= Directions =
Copies of all lines that contain "update" are needed; take them from the data below.

= Stored data entries =
* * * * * * * * *
-- ==== Sys2Proof/Laws/State.lean ====
section
/-!
SUPPORT. Laws/State.lean: each named update of the state leaves every other field alone, one lemma per field and update,
and what the reading operations give after an update of something else.
-/
namespace Sys2Proof.Machine

/-! ### `State.setReg` -/

@[simp] theorem State.setReg_pending (s : State) (o : Nat) (v : DWord) : (s.setReg o v).pending = s.pending := rfl
@[simp] theorem State.setReg_busRead (s : State) (o : Nat) (v : DWord) : (s.setReg o v).busRead = s.busRead := rfl
@[simp] theorem State.setReg_rdData (s : State) (o : Nat) (v : DWord) : (s.setReg o v).rdData = s.rdData := rfl
@[simp] theorem State.setReg_rdPoison (s : State) (o : Nat) (v : DWord) : (s.setReg o v).rdPoison = s.rdPoison := rfl
@[simp] theorem State.setReg_rdError (s : State) (o : Nat) (v : DWord) : (s.setReg o v).rdError = s.rdError := rfl
@[simp] theorem State.setReg_latches (s : State) (o : Nat) (v : DWord) : (s.setReg o v).latches = s.latches := rfl
@[simp] theorem State.setReg_mem (s : State) (o : Nat) (v : DWord) : (s.setReg o v).mem = s.mem := rfl
@[simp] theorem State.setReg_poison (s : State) (o : Nat) (v : DWord) : (s.setReg o v).poison = s.poison := rfl
@[simp] theorem State.setReg_tick (s : State) (o : Nat) (v : DWord) : (s.setReg o v).tick = s.tick := rfl
@[simp] theorem State.setReg_cores (s : State) (o : Nat) (v : DWord) : (s.setReg o v).cores = s.cores := rfl
@[simp] theorem State.setReg_signals (s : State) (o : Nat) (v : DWord) : (s.setReg o v).signals = s.signals := rfl
@[simp] theorem State.setReg_cmds (s : State) (o : Nat) (v : DWord) : (s.setReg o v).cmds = s.cmds := rfl
@[simp] theorem State.setReg_nextCmd (s : State) (o : Nat) (v : DWord) : (s.setReg o v).nextCmd = s.nextCmd := rfl
@[simp] theorem State.setReg_queues (s : State) (o : Nat) (v : DWord) : (s.setReg o v).queues = s.queues := rfl
@[simp] theorem State.setReg_heldLog (s : State) (o : Nat) (v : DWord) : (s.setReg o v).heldLog = s.heldLog := rfl
@[simp] theorem State.setReg_queries (s : State) (o : Nat) (v : DWord) : (s.setReg o v).queries = s.queries := rfl
@[simp] theorem State.setReg_pcie (s : State) (o : Nat) (v : DWord) : (s.setReg o v).pcie = s.pcie := rfl
@[simp] theorem State.setReg_coh (s : State) (o : Nat) (v : DWord) : (s.setReg o v).coh = s.coh := rfl
@[simp] theorem State.setReg_servers (s : State) (o : Nat) (v : DWord) : (s.setReg o v).servers = s.servers := rfl
@[simp] theorem State.setReg_upd (s : State) (o : Nat) (v : DWord) : (s.setReg o v).upd = s.upd := rfl
@[simp] theorem State.setReg_snap (s : State) (o : Nat) (v : DWord) : (s.setReg o v).snap = s.snap := rfl
@[simp] theorem State.setReg_rvs (s : State) (o : Nat) (v : DWord) : (s.setReg o v).rvs = s.rvs := rfl
@[simp] theorem State.setReg_ras (s : State) (o : Nat) (v : DWord) : (s.setReg o v).ras = s.ras := rfl
@[simp] theorem State.setReg_pwr (s : State) (o : Nat) (v : DWord) : (s.setReg o v).pwr = s.pwr := rfl
@[simp] theorem State.setReg_age (s : State) (o : Nat) (v : DWord) : (s.setReg o v).age = s.age := rfl
@[simp] theorem State.setReg_sec (s : State) (o : Nat) (v : DWord) : (s.setReg o v).sec = s.sec := rfl
@[simp] theorem State.setReg_mgmt (s : State) (o : Nat) (v : DWord) : (s.setReg o v).mgmt = s.mgmt := rfl
@[simp] theorem State.setReg_flash (s : State) (o : Nat) (v : DWord) : (s.setReg o v).flash = s.flash := rfl
@[simp] theorem State.setReg_ports (s : State) (o : Nat) (v : DWord) : (s.setReg o v).ports = s.ports := rfl
@[simp] theorem State.setReg_msgs (s : State) (o : Nat) (v : DWord) : (s.setReg o v).msgs = s.msgs := rfl
@[simp] theorem State.setReg_nextMsg (s : State) (o : Nat) (v : DWord) : (s.setReg o v).nextMsg = s.nextMsg := rfl
@[simp] theorem State.setReg_inMsgs (s : State) (o : Nat) (v : DWord) : (s.setReg o v).inMsgs = s.inMsgs := rfl
@[simp] theorem State.setReg_mctpIn (s : State) (o : Nat) (v : DWord) : (s.setReg o v).mctpIn = s.mctpIn := rfl
@[simp] theorem State.setReg_colls (s : State) (o : Nat) (v : DWord) : (s.setReg o v).colls = s.colls := rfl
@[simp] theorem State.setReg_acc (s : State) (o : Nat) (v : DWord) : (s.setReg o v).acc = s.acc := rfl
@[simp] theorem State.setReg_routes (s : State) (o : Nat) (v : DWord) : (s.setReg o v).routes = s.routes := rfl
@[simp] theorem State.setReg_ceLogged (s : State) (o : Nat) (v : DWord) : (s.setReg o v).ceLogged = s.ceLogged := rfl
@[simp] theorem State.setReg_berths (s : State) (o : Nat) (v : DWord) : (s.setReg o v).berths = s.berths := rfl
@[simp] theorem State.setReg_tables (s : State) (o : Nat) (v : DWord) : (s.setReg o v).tables = s.tables := rfl
@[simp] theorem State.setReg_tabLoads (s : State) (o : Nat) (v : DWord) : (s.setReg o v).tabLoads = s.tabLoads := rfl
@[simp] theorem State.setReg_tabRetire (s : State) (o : Nat) (v : DWord) : (s.setReg o v).tabRetire = s.tabRetire := rfl
@[simp] theorem State.setReg_tabZero (s : State) (o : Nat) (v : DWord) : (s.setReg o v).tabZero = s.tabZero := rfl
@[simp] theorem State.setReg_rgenPend (s : State) (o : Nat) (v : DWord) : (s.setReg o v).rgenPend = s.rgenPend := rfl
@[simp] theorem State.setReg_coded (s : State) (o : Nat) (v : DWord) : (s.setReg o v).coded = s.coded := rfl
@[simp] theorem State.setReg_retag (s : State) (o : Nat) (v : DWord) : (s.setReg o v).retag = s.retag := rfl
@[simp] theorem State.setReg_ponts (s : State) (o : Nat) (v : DWord) : (s.setReg o v).ponts = s.ponts := rfl
@[simp] theorem State.setReg_softReset (s : State) (o : Nat) (v : DWord) : (s.setReg o v).softReset = s.softReset := rfl
@[simp] theorem State.setReg_out (s : State) (o : Nat) (v : DWord) : (s.setReg o v).out = s.out := rfl
@[simp] theorem State.setReg_looseFrom (s : State) (o : Nat) (v : DWord) : (s.setReg o v).looseFrom = s.looseFrom := rfl
@[simp] theorem State.setReg_aplic (s : State) (o : Nat) (v : DWord) : (s.setReg o v).aplic = s.aplic := rfl
@[simp] theorem State.setReg_scrubbed (s : State) (o : Nat) (v : DWord) : (s.setReg o v).scrubbed = s.scrubbed := rfl
@[simp] theorem State.setReg_busCycle (s : State) (o : Nat) (v : DWord) : (s.setReg o v).busCycle = s.busCycle := rfl
@[simp] theorem State.setReg_collRest (s : State) (o : Nat) (v : DWord) : (s.setReg o v).collRest = s.collRest := rfl
@[simp] theorem State.setReg_free (s : State) (o : Nat) (v : DWord) : (s.setReg o v).free = s.free := rfl
@[simp] theorem State.setReg_core (s : State) (o : Nat) (v : DWord) (k : Nat) : (s.setReg o v).core k = s.core k := rfl
@[simp] theorem State.setReg_port (s : State) (o : Nat) (v : DWord) (k : Nat) : (s.setReg o v).port k = s.port k := rfl
@[simp] theorem State.setReg_queue (s : State) (o : Nat) (v : DWord) (k : Nat) : (s.setReg o v).queue k = s.queue k := rfl
@[simp] theorem State.setReg_server (s : State) (o : Nat) (v : DWord) (k : Nat) : (s.setReg o v).server k = s.server k := rfl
* * * * * * * * *
= Answer space =
SUPPORT. Laws/State.lean: each named update of the state leaves every other field alone, one lemma per field and update,
and what the reading operations give after an update of something else.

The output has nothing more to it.